- Try it
When the line containing "decodeWord 0x1E030000 = some" appears in the data below, begin copying there and stop only after the line containing "decodeWord 0x1A400000 = some (.exit 0) ∧".

■ ■ ■ ■

-- ==== Sys2Proof/Certificates/Slice0/Obligations.lean ====
section
/-! DEFINITION. The statements for the provers. Each formalises what the rules of the cited files say of an
instruction, an event or the machine. -/

open Sys2Proof Sys2Proof.Machine

/-- Decoding the word of a well-formed instruction gives it back. For every well-formed instruction, every operand
at every value that its encoding admits, the decoder reads the instruction back from the word that the encoder
writes. Cites: spec/07_encoding.md, spec/09_assembly.md. -/
def Obligations.DecodeOfEncode : Prop :=
  ∀ (i : Instr) (w : Word32), WellFormed i → encode i = some w → decodeWord w = some i

/-- A word that decodes is the word of one well-formed instruction. A word that the decoder accepts decodes to a
well-formed instruction, and that instruction is encoded by this word alone: no bit of an accepted word is
ignored, so every word with a nonzero reserved field is refused. Cites: spec/07_encoding.md. -/
def Obligations.EncodeOfDecode : Prop :=
  ∀ (w : Word32) (i : Instr), decodeWord w = some i → WellFormed i ∧ encode i = some w

/-- Words that the encoding chapter works out decode as it says. MOD, FFMA, LD.B32, LIMM, ADDI, UADDI, MUL, EXIT and
ULD.64 words that the spec works out bit by bit decode to those instructions; 0x0000_0000 and 0xFFFF_FFFF are
refused. Cites: spec/07_encoding.md, spec/08_encoding_notes.md, spec/10_assembly_notes.md. -/
def Obligations.DecodeSamples : Prop :=
  decodeWord 0x1E030000 = some (.mod 3 0 0 0 0 0 0) ∧
  decodeWord 0x68840209 = some (.ffma 3 4 1 2) ∧
  decodeWord 0x1205044A = some (.ldB32 0 5 2 0 4 10) ∧
  decodeWord 0x1E891A2B = some (.limm 0x091A2B) ∧
  decodeWord 0x04030678 = some (.addi 0 3 3 0x078) ∧
  decodeWord 0x88050501 = some (.uaddi 0 5 5 1) ∧
  decodeWord 0x42060E00 = some (.mul 2 6 7 0) ∧
  decodeWord 0x1A400000 = some (.exit 0) ∧
  decodeWord 0x8F104024 = some (.uld64 0 4 1 0 4) ∧
  decodeWord 0x00000000 = none ∧ decodeWord 0xFFFFFFFF = none

/-- A step inside a core cycle executes the decoded word of the next unit. While a core cycle is under way, where
the word of its first unit is fetched and decodes to an instruction, the step is exec of that instruction;
around it the step only notes the fetch (the fetch copy and the TLB entries) and, in the unit, the word and its
effective class, the larger of the requested and the minimum class (R86). A unit of a gang that gathered its
operands executes the word that was fetched when the gang was formed (R254; assumption 10). Cites:
spec/07_encoding.md, spec/03_execution.md. -/
def Obligations.StepRunsTheDecodedWord : Prop :=
  ∀ (s : State) (c : Cyc) (u : Issue) (rest : List Issue) (b : Block) (w : Word32) (i : Instr),
    s.cyc = some c → c.todo = u :: rest → s.blocks.find u.block = some b → decodeWord w = some i →
    let c1 := { c with
      todo := { u with word := w, cls := Nat.max (w.extractLsb' 29 2).toNat (minClass i) } :: rest }
    (c.FetchesNow u → s.fetch b.cluster b.tenant u.wordAddr.toNat c.seed = .word w →
      step s = exec i { s.noteFetch b.cluster b.tenant u.wordAddr.toNat c.seed w with cyc := some c1 }) ∧
    (c.Holds u w → step s = exec i { s with cyc := some c1 })

/-- What a fetch answers. A fetch from an address that is not a multiple of 4 traps as misaligned; otherwise,
outside the global range, as an access fault; where the page does not translate with execute permission the
fault is that of the translation; and in device memory, in no poisoned sector, where the cluster holds no other
fetch copy, the word is the four bytes at home, lowest first. Cites: spec/07_encoding.md,
spec/25_memory_model.md, spec/31_faults.md. -/
def Obligations.FetchReadsHome : Prop :=
  ∀ (s : State) (cl ten va seed : Nat),
    (va % 4 ≠ 0 → s.fetch cl ten va seed = .trap 3) ∧
    (va % 4 = 0 → 2 ^ 52 ≤ va → s.fetch cl ten va seed = .trap 4) ∧
    (∀ f, va % 4 = 0 → va < 2 ^ 52 → s.translate cl ten va 4 (Config.free seed) = .fault f →
      s.fetch cl ten va seed = .fault f) ∧
    (∀ pa p1 p2, va % 4 = 0 → va < 2 ^ 52 → s.translate cl ten va 4 (Config.free seed) = .ok pa p1 p2 →
      memBase ≤ pa → pa + 4 ≤ memEnd → s.homePoisoned pa 4 = false → (s.cluster cl).icopy.find pa = none →
      s.fetch cl ten va seed =
        .word (Memory.read s.mem (pa + 3) ++ Memory.read s.mem (pa + 2) ++ Memory.read s.mem (pa + 1) ++ Memory.read s.mem pa))

/-- A refused word and a misaligned fetch trap every thread of the unit. Where the word of the first unit is
fetched, or was when its gang was formed, and is refused by the decoder, the step traps every thread of the unit
with cause 1, TEPC the unit address and TVAL the word; where the fetch traps, with that cause and TVAL the
address of the word. The threads are taken to be outside their handler and the block to have one; no lane
register changes. Cites: spec/07_encoding.md, spec/17_control_instructions.md. -/
def Obligations.WordsThatDoNotExecute : Prop :=
  ∀ (s : State) (c : Cyc) (u : Issue) (rest : List Issue) (b : Block) (cause : Nat) (tval : Word64),
    s.cyc = some c → c.todo = u :: rest → u.lanes.Nodup → s.blocks.find u.block = some b →
    (∀ k ∈ u.lanes, ∃ th, s.threads.find k = some th ∧ Handled s k th) →
    ((∃ w, (c.Holds u w ∨
          (c.FetchesNow u ∧ s.fetch b.cluster b.tenant u.wordAddr.toNat c.seed = .word w)) ∧
        decodeWord w = none ∧ cause = 1 ∧ tval = w.setWidth 64) ∨
      (c.FetchesNow u ∧ s.fetch b.cluster b.tenant u.wordAddr.toNat c.seed = .trap cause ∧ tval = u.wordAddr)) →
    ∃ t, step s = .next t ∧ t.mem = s.mem ∧
      (∀ k ∈ u.lanes, ∀ th, s.threads.find k = some th →
        ∃ th', t.threads.find k = some th' ∧ Trapped cause u.pc tval (s.handlerOf (blockOf k)) th th') ∧
      (∀ k, k ∉ u.lanes → t.threads.find k = s.threads.find k) ∧
      t.cyc = some (c.finish u u.lanes 0)

/-- With no core cycle under way a step is one turn. With no core cycle under way the step takes the first turn that
the state prescribes (the model's own schedule, assumption 7): an event that the machine takes is exec of that
event, one that it does not take changes nothing but the list of turns; at the end of a core cycle's units the
step is exec of CORE_CYCLE of its core. An error of device memory (R16; that it comes as a turn, at any sector,
is the model's choice, assumption 22) counts at the controller of the stack that R256 gives the line, and at no
other, where it is corrected, and else poisons the 32 bytes of its sector and no other byte; the rest stays as
it is. An instruction fetch of a working device that runs ahead copies the word at home for its cluster
(assumption 105); a runner core that stops takes a half-handled record again from the start and does nothing
else (R344, assumption 129); firmware changes the registers of the main core and of a runner core that works,
and nothing else (R14, assumption 125); and the host writes a word of a bridge's MSI-X table, where one that
unmasks an entry lets the message that is pending there leave (R330, assumption 127). Cites: spec/00_scope.md,
spec/01_device.md, spec/07_encoding.md, spec/25_memory_model.md, spec/35_power_security.md. -/
def Obligations.StepTakesItsTurn : Prop :=
  (∀ (s : State) (i : Instr) (rest : List Turn), s.cyc = none → s.turns = .event i :: rest →
      step s = if s.takes i then exec i { s with turns := rest } else .next { s with turns := rest }) ∧
    (∀ (s : State) (c : Cyc), s.cyc = some c → c.todo = [] → step s = exec (.coreCycle c.core) s) ∧
    (∀ (s : State) (pa : Nat) (corrected : Bool) (rest : List Turn), s.cyc = none →
      s.turns = .ecc pa corrected :: rest → memBase ≤ pa → pa < memEnd → ∃ t, step s = .next t ∧
        let ln := (pa - memBase) / 128
        t = { s with turns := rest, eccCount := t.eccCount, poison := t.poison } ∧
        (corrected = true → t.poison = s.poison ∧ ∀ stack, t.eccCount.getD stack 0 = s.eccCount.getD stack 0 +
          if stack = ln % 8 ^^^ ln / 512 % 8 ^^^ ln / 262144 % 8 ^^^ ln / 134217728 % 8 then 1 else 0) ∧
        (corrected = false → t.eccCount = s.eccCount ∧
          ∀ a, a ∈ t.poison ↔ a ∈ s.poison ∨ a / 32 = pa / 32)) ∧
    (∀ (s : State) (cl pa : Nat) (rest : List Turn), s.cyc = none → s.turns = .fetchCopy cl pa :: rest →
      s.sec.locked = false → s.sec.boot = 0 → cl < 96 → memBase ≤ pa → pa + 4 ≤ memEnd → pa % 4 = 0 →
      s.homePoisoned pa 4 = false → ∃ t, step s = .next t ∧ t = { s with turns := rest, clusters := t.clusters } ∧
        (∀ c, t.cluster c = if c = cl then { s.cluster cl with icopy := (t.cluster cl).icopy } else s.cluster c) ∧
        ∀ a, (t.cluster cl).icopy.find a = if a = pa
          then some (Memory.read s.mem (pa + 3) ++ Memory.read s.mem (pa + 2) ++ Memory.read s.mem (pa + 1) ++
            Memory.read s.mem pa)
          else (s.cluster cl).icopy.find a) ∧
    (∀ (s : State) (r : Nat) (half : Bool) (rest : List Turn), s.cyc = none → s.turns = .runnerStop r half :: rest →
      r < 6 → ∃ t, step s = .next t ∧
        t = { s with turns := rest, io := { s.io with runners := setAt s.io.runners r false, jobs := t.io.jobs } } ∧
        (half = false ∨ r < 4 → t.io.jobs = s.io.jobs) ∧
        (∀ pre post a ten compl tag st info ids, half = true → 4 ≤ r →
          s.io.jobs = pre ++ .record a ten compl tag st info (some ids) :: post →
          (∀ j ∈ pre, ∀ a ten compl tag st info ids, j ≠ .record a ten compl tag st info (some ids)) →
          t.io.jobs = pre ++ .record a ten compl tag st info none :: post)) ∧
    (∀ (s : State) (h : MainHart) (rest : List Turn), s.cyc = none → s.turns = .mainHart h :: rest →
      s.sec.locked = false → s.sec.boot = 0 →
      step s = .next { s with turns := rest, io := { s.io with mainHart := h } }) ∧
    (∀ (s : State) (r : Nat) (h : RunnerHart) (rest : List Turn), s.cyc = none → s.turns = .runnerHart r h :: rest →
      s.sec.locked = false → s.sec.boot = 0 → r < 6 → ∃ t, step s = .next t ∧
        t = { s with turns := rest, io := { s.io with runnerHarts := t.io.runnerHarts } } ∧
        ∀ j, t.io.runnerHarts.getD j RunnerHart.reset =
          if j = r ∧ s.io.runners.getD r false = true then h else s.io.runnerHarts.getD j RunnerHart.reset) ∧
    (∀ (s : State) (e w : Nat) (v : Word32) (rest : List Turn), s.cyc = none → s.turns = .bar4 e w (some v) :: rest →
      s.sec.bridge = true → s.sec.locked = false → e < 256 → w < 4 → s.io.msixPend.find e = none →
      ∃ t, step s = .next t ∧ t = { s with turns := rest, io := { s.io with msixTable := t.io.msixTable } } ∧
        ∀ j k, k < 4 → t.msixWord j k = if j = e ∧ k = w then (if w = 3 then v &&& 1 else v) else s.msixWord j k) ∧
    (∀ (s : State) (e : Nat) (v : Word32) (pasid : BitVec 20) (rest : List Turn), s.cyc = none →
      s.turns = .bar4 e 3 (some v) :: rest → s.sec.bridge = true → s.sec.locked = false → e < 256 →
      s.io.msixPend.find e = some pasid → v.getLsbD 0 = false → ∃ t, step s = .next t ∧
        t = { s with turns := rest, io := { s.io with
          msixTable := t.io.msixTable, msixPend := t.io.msixPend, msix := t.io.msix } } ∧
        t.io.msix = s.io.msix ++ [⟨e, pasid, s.msixWord e 1 ++ s.msixWord e 0, s.msixWord e 2⟩] ∧
        t.io.msixPend.find e = none)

■ ■ ■ ■

- Written solution
  decodeWord 0x1E030000 = some (.mod 3 0 0 0 0 0 0) ∧
  decodeWord 0x68840209 = some (.ffma 3 4 1 2) ∧
  decodeWord 0x1205044A = some (.ldB32 0 5 2 0 4 10) ∧
  decodeWord 0x1E891A2B = some (.limm 0x091A2B) ∧
  decodeWord 0x04030678 = some (.addi 0 3 3 0x078) ∧
  decodeWord 0x88050501 = some (.uaddi 0 5 5 1) ∧
  decodeWord 0x42060E00 = some (.mul 2 6 7 0) ∧
  decodeWord 0x1A400000 = some (.exit 0) ∧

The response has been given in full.